How can people get involved?
I truly believe that if everyone was aware of the impact that their actions were having on the planet, they would take steps to change it.
As parents, taking care of the planet and teaching our children to do the same is one of our responsibilities, but it can be tricky with a busy lifestyle.
Here are 10 simple tips and ideas for families who want to include their children on the path to greener living...
1. Lead by example
Make it normal to say NO to single-use plastic - remember to bring your reusable bottles and cups everywhere. Show your kiddies how it's done and pretty quickly they'll get the picture.
2. Show them what they are protecting
Head out into the garden, local parks, the countryside, beach or even the zoo - show your kiddies how valuable and beautiful nature is and what exactly is at stake when we don't protect it.
3. Cycle, scoot or walk instead of driving
OK... this is easier said than done, especially on a wet and windy school morning when it is so easy to jump in the car. BUT car pollution is one of the major causes of global warming - cars emit carbon dioxide and other nasty greenhouse gases which contribute to global warming and ultimately climate change. So next time you're being nagged by your kiddies to scoot to school, remember you're doing your bit for the environment too!
4. Show them how to save water and electricity
Encourage them to turn off lights when they leave a room or turn off the tap when they're brushing their teeth. Little actions that become habits can make a big difference.
5. Value experiences over things
So this isn't necessarily an easy one and it might not make you very popular! Admittedly some toys are great, they last, keep the kiddies entertained for hours and if they are helpful for learning then it's a bonus. But what about the drawers and boxes of plastic, most of which are destined for landfill all too quickly (particularly the dreaded party bag toys)!
Show them you care with a trip to the park or the cinema? Tea in a café for a treat or even just an ice-cream.
6. Get composting
Invest in a compost bin and show your kiddies how to dispose of their food scraps. Explain how the scraps will be turned into food for worms and how the process is saving the food from going into landfill. Not only will you be creating your own nutrient rich soil, it also reduces methane emissions that come from food waste in landfill, therefore lowering your carbon footprint.
OK, so not rocket science BUT show your kiddies how to recycle properly and why it's done that way. For guidance on what can be recycled check out the Recycle Now website.

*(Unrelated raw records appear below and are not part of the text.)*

-- ==== Sys2Proof/Machine/Crypto.lean ====
section
/-! DEFINITION. The checks and digests the spec names: CRC-32C, CRC-16, SHA-384 and ECDSA P-384. -/

namespace Sys2Proof.Machine

/-! ## CRC (R117) -/

/-- One byte into a reflected CRC register of polynomial `poly`. -/
def crcByte (poly : Nat) (c : Nat) (b : Byte) : Nat :=
  (List.range 8).foldl (fun c _ => if c % 2 = 1 then (c / 2) ^^^ poly else c / 2) (c ^^^ b.toNat)

/-- CRC-32C (Castagnoli): reflected polynomial 0x82F63B78, initial and final value 0xFFFFFFFF (R117). -/
def crc32c (bs : List Byte) : Nat := (bs.foldl (crcByte 0x82F63B78) 0xFFFFFFFF) ^^^ 0xFFFFFFFF

/-- CRC-16 of R315: polynomial 0x1021, no reflection, initial value 0xFFFF, no final XOR. -/
def crc16 (bs : List Byte) : Nat :=
  bs.foldl (fun c b => (List.range 8).foldl
    (fun c _ => if 0x8000 ≤ c then (c * 2 % 0x10000) ^^^ 0x1021 else c * 2) (c ^^^ (b.toNat * 256))) 0xFFFF

/-! ## SHA-384 (FIPS 180-4) -/

def shaK0 : List (BitVec 64) := [
  0x428A2F98D728AE22, 0x7137449123EF65CD, 0xB5C0FBCFEC4D3B2F, 0xE9B5DBA58189DBBC,
  0x3956C25BF348B538, 0x59F111F1B605D019, 0x923F82A4AF194F9B, 0xAB1C5ED5DA6D8118,
  0xD807AA98A3030242, 0x12835B0145706FBE, 0x243185BE4EE4B28C, 0x550C7DC3D5FFB4E2,
  0x72BE5D74F27B896F, 0x80DEB1FE3B1696B1, 0x9BDC06A725C71235, 0xC19BF174CF692694]
def shaK1 : List (BitVec 64) := [
  0xE49B69C19EF14AD2, 0xEFBE4786384F25E3, 0x0FC19DC68B8CD5B5, 0x240CA1CC77AC9C65,
  0x2DE92C6F592B0275, 0x4A7484AA6EA6E483, 0x5CB0A9DCBD41FBD4, 0x76F988DA831153B5,
  0x983E5152EE66DFAB, 0xA831C66D2DB43210, 0xB00327C898FB213F, 0xBF597FC7BEEF0EE4,
  0xC6E00BF33DA88FC2, 0xD5A79147930AA725, 0x06CA6351E003826F, 0x142929670A0E6E70]
def shaK2 : List (BitVec 64) := [
  0x27B70A8546D22FFC, 0x2E1B21385C26C926, 0x4D2C6DFC5AC42AED, 0x53380D139D95B3DF,
  0x650A73548BAF63DE, 0x766A0ABB3C77B2A8, 0x81C2C92E47EDAEE6, 0x92722C851482353B,
  0xA2BFE8A14CF10364, 0xA81A664BBC423001, 0xC24B8B70D0F89791, 0xC76C51A30654BE30,
  0xD192E819D6EF5218, 0xD69906245565A910, 0xF40E35855771202A, 0x106AA07032BBD1B8]
def shaK3 : List (BitVec 64) := [
  0x19A4C116B8D2D0C8, 0x1E376C085141AB53, 0x2748774CDF8EEB99, 0x34B0BCB5E19B48A8,
  0x391C0CB3C5C95A63, 0x4ED8AA4AE3418ACB, 0x5B9CCA4F7763E373, 0x682E6FF3D6B2B8A3,
  0x748F82EE5DEFB2FC, 0x78A5636F43172F60, 0x84C87814A1F0AB72, 0x8CC702081A6439EC,
  0x90BEFFFA23631E28, 0xA4506CEBDE82BDE9, 0xBEF9A3F7B2C67915, 0xC67178F2E372532B]
def shaK4 : List (BitVec 64) := [
  0xCA273ECEEA26619C, 0xD186B8C721C0C207, 0xEADA7DD6CDE0EB1E, 0xF57D4F7FEE6ED178,
  0x06F067AA72176FBA, 0x0A637DC5A2C898A6, 0x113F9804BEF90DAE, 0x1B710B35131C471B,
  0x28DB77F523047D84, 0x32CAAB7B40C72493, 0x3C9EBE0A15C9BEBC, 0x431D67C49C100D4C,
  0x4CC5D4BECB3E42B6, 0x597F299CFC657E2A, 0x5FCB6FAB3AD6FAEC, 0x6C44198C4A475817]
def shaKs : List (BitVec 64) := shaK0 ++ shaK1 ++ shaK2 ++ shaK3 ++ shaK4

def shaInit : List (BitVec 64) := [0xCBBB9D5DC1059ED8, 0x629A292A367CD507, 0x9159015A3070DD17, 0x152FECD8F70E5939, 0x67332667FFC00B31, 0x8EB44A8768581511, 0xDB0C2E0D64F98FA7, 0x47B5481DBEFA4FA4]

/-- The message with its padding and length. -/
def shaPad (m : List Byte) : List Byte :=
  m ++ [0x80] ++ List.replicate ((112 + 127 - m.length % 128) % 128) 0 ++ beBytes 16 (8 * m.length)

/-- The 64-bit big-endian words of a block. -/
def shaWords : Nat → List Byte → List (BitVec 64)
  | 0, _ => []
  | n + 1, bs => BitVec.ofNat 64 (beNat (bs.take 8)) :: shaWords n (bs.drop 8)

def shaS0 (x : BitVec 64) : BitVec 64 := x.rotateRight 1 ^^^ x.rotateRight 8 ^^^ x >>> 7
def shaS1 (x : BitVec 64) : BitVec 64 := x.rotateRight 19 ^^^ x.rotateRight 61 ^^^ x >>> 6

/-- The message schedule, newest word first. -/
def shaExpand : Nat → List (BitVec 64) → List (BitVec 64)
  | 0, w => w
  | n + 1, w => shaExpand n
      ((shaS1 (w.getD 1 0) + w.getD 6 0 + shaS0 (w.getD 14 0) + w.getD 15 0) :: w)

/-- One round. -/
def shaRound (v : List (BitVec 64)) (kw : BitVec 64) : List (BitVec 64) :=
  match v with
  | [a, b, c, d, e, f, g, h] =>
    let t1 := h + (e.rotateRight 14 ^^^ e.rotateRight 18 ^^^ e.rotateRight 41) + ((e &&& f) ^^^ (~~~e &&& g)) + kw
    let t2 := (a.rotateRight 28 ^^^ a.rotateRight 34 ^^^ a.rotateRight 39)
      + ((a &&& b) ^^^ (a &&& c) ^^^ (b &&& c))
    [t1 + t2, a, b, c, d + t1, e, f, g]
  | _ => v

/-- One 128-byte block. -/
def shaBlock (h : List (BitVec 64)) (bs : List Byte) : List (BitVec 64) :=
  let w := (shaExpand 64 (shaWords 16 bs).reverse).reverse
  let v := (List.zipWith (· + ·) shaKs w).foldl shaRound h
  List.zipWith (· + ·) h v

/-- The blocks of a padded message. -/
def shaBlocks : Nat → List (BitVec 64) → List Byte → List (BitVec 64)
  | 0, h, _ => h
  | n + 1, h, bs => shaBlocks n (shaBlock h (bs.take 128)) (bs.drop 128)

/-- SHA-384: 48 bytes. -/
def sha384 (m : List Byte) : List Byte :=
  let p := shaPad m
  ((shaBlocks (p.length / 128) shaInit p).take 6).flatMap (fun x => beBytes 8 x.toNat)

/-! ## ECDSA over P-384 (FIPS 186-4) -/

def p384P : Nat := 2 ^ 384 - 2 ^ 128 - 2 ^ 96 + 2 ^ 32 - 1
def p384N : Nat := 0xFFFFFFFFFFFFFFFFFFFFFFFFFFFFFFFFFFFFFFFFFFFFFFFFC7634D81F4372DDF581A0DB248B0A77AECEC196ACCC52973
def p384B : Nat := 0xB3312FA7E23EE7E4988E056BE3F82D19181D9C6EFE8141120314088F5013875AC656398D8A2ED19D2A85C8EDD3EC2AEF
def p384G : Nat × Nat :=
  (0xAA87CA22BE8B05378EB1C71EF320AD746E1D3B628BA79B9859F741E082542A385502F25DBF55296C3A545E3872760AB7,
   0x3617DE4A96262C6F5D9E98BF9292DC29F8F41DBD289A147CE9DA3113B5F0B8C00A60B1CE1D7E819D7A431D7C90EA0E5F)

/-- x^k modulo m, by the `fuel` binary digits of k. -/
def powMod (m : Nat) : Nat → Nat → Nat → Nat
  | 0, _, _ => 1
  | n + 1, x, k => let r := powMod m n (x * x % m) (k / 2); if k % 2 = 1 then r * x % m else r

/-- The inverse modulo a prime below 2^384. -/
def invMod (m x : Nat) : Nat := powMod m 384 x (m - 2)

/-- Point addition; none is the point at infinity. -/
def p384Add : Option (Nat × Nat) → Option (Nat × Nat) → Option (Nat × Nat)
  | none, q => q
  | p, none => p
  | some (x1, y1), some (x2, y2) =>
    let m := p384P
    if x1 = x2 ∧ (y1 + y2) % m = 0 then none else
      let l := if x1 = x2 then (3 * x1 * x1 + m - 3) * invMod m (2 * y1 % m) % m
               else (y2 + m - y1) * invMod m ((x2 + m - x1) % m) % m
      let x := (l * l + 2 * m - x1 - x2) % m
      some (x, (l * ((x1 + m - x) % m) + m - y1) % m)

/-- k times a point, by the `fuel` binary digits of k. -/
def p384Mul : Nat → Nat → Option (Nat × Nat) → Option (Nat × Nat)
  | 0, _, _ => none
  | n + 1, k, p =>
    let r := p384Mul n (k / 2) (p384Add p p)
    if k % 2 = 1 then p384Add p r else r

/-- The point lies on the curve. -/
def p384On (x y : Nat) : Bool :=
  decide (x < p384P) && decide (y < p384P) &&
    decide (y * y % p384P = (x * x * x + (p384P - 3) * x + p384B) % p384P)

/-- The signature (r, s) of a digest verifies under the public key (x, y). -/
def ecdsaVerify (x y r s : Nat) (digest : List Byte) : Bool :=
  if 1 ≤ r ∧ r < p384N ∧ 1 ≤ s ∧ s < p384N ∧ p384On x y then
    let w := invMod p384N s
    let u1 := beNat digest * w % p384N
    let u2 := r * w % p384N
    match p384Add (p384Mul 384 u1 (some p384G)) (p384Mul 384 u2 (some (x, y))) with
    | some (vx, _) => decide (vx % p384N = r)
    | none => false
  else false

end Sys2Proof.Machine
end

8. When it comes to food, go nude
When you can, pack waste-free lunches and where possible limit the amount of individually wrapped food items you buy, therefore cutting down on the amount of waste. You could even try beeswax wraps as a substitute for clingfilm.
9. Avoid souvenirs made from animals
One of the biggest threats facing some of the world’s most iconic animals is poaching; elephants for their tusks, rhinos for their horns, turtles for their shells and tigers for almost any part of them! Teaching our kiddies that it's best to avoid buying any items made from scales, teeth, feathers, tortoise shells, seashells or coral can only help reduce our impact on the environment and encourage biodiversity to thrive.
10. Get out in the garden and get planting
As we (hopefully) see the weather start to warm up and dry out, getting our children busy in the garden from an early age will teach them about caring for the environment. No matter how much space you have - be it a single plant pot or a meadow - planting flowers and shrubs will provide a habitat for native bees, birds and other animals.
Why not have a lazy weekend and avoid mowing the lawn - leaving even part of your garden to grow wild can help pollinating insects, like bees, thrive.
Try planting herbs, vegetables and fruit and it might just have the added bonus of upping your kids' fruit and veg intake! Studies have suggested that children are more likely to try food that they have grown.
We can’t change the fate of our planet on our own but when we all come together, the impact can be huge. If everyone made small lifestyle changes it would add up to make a huge difference.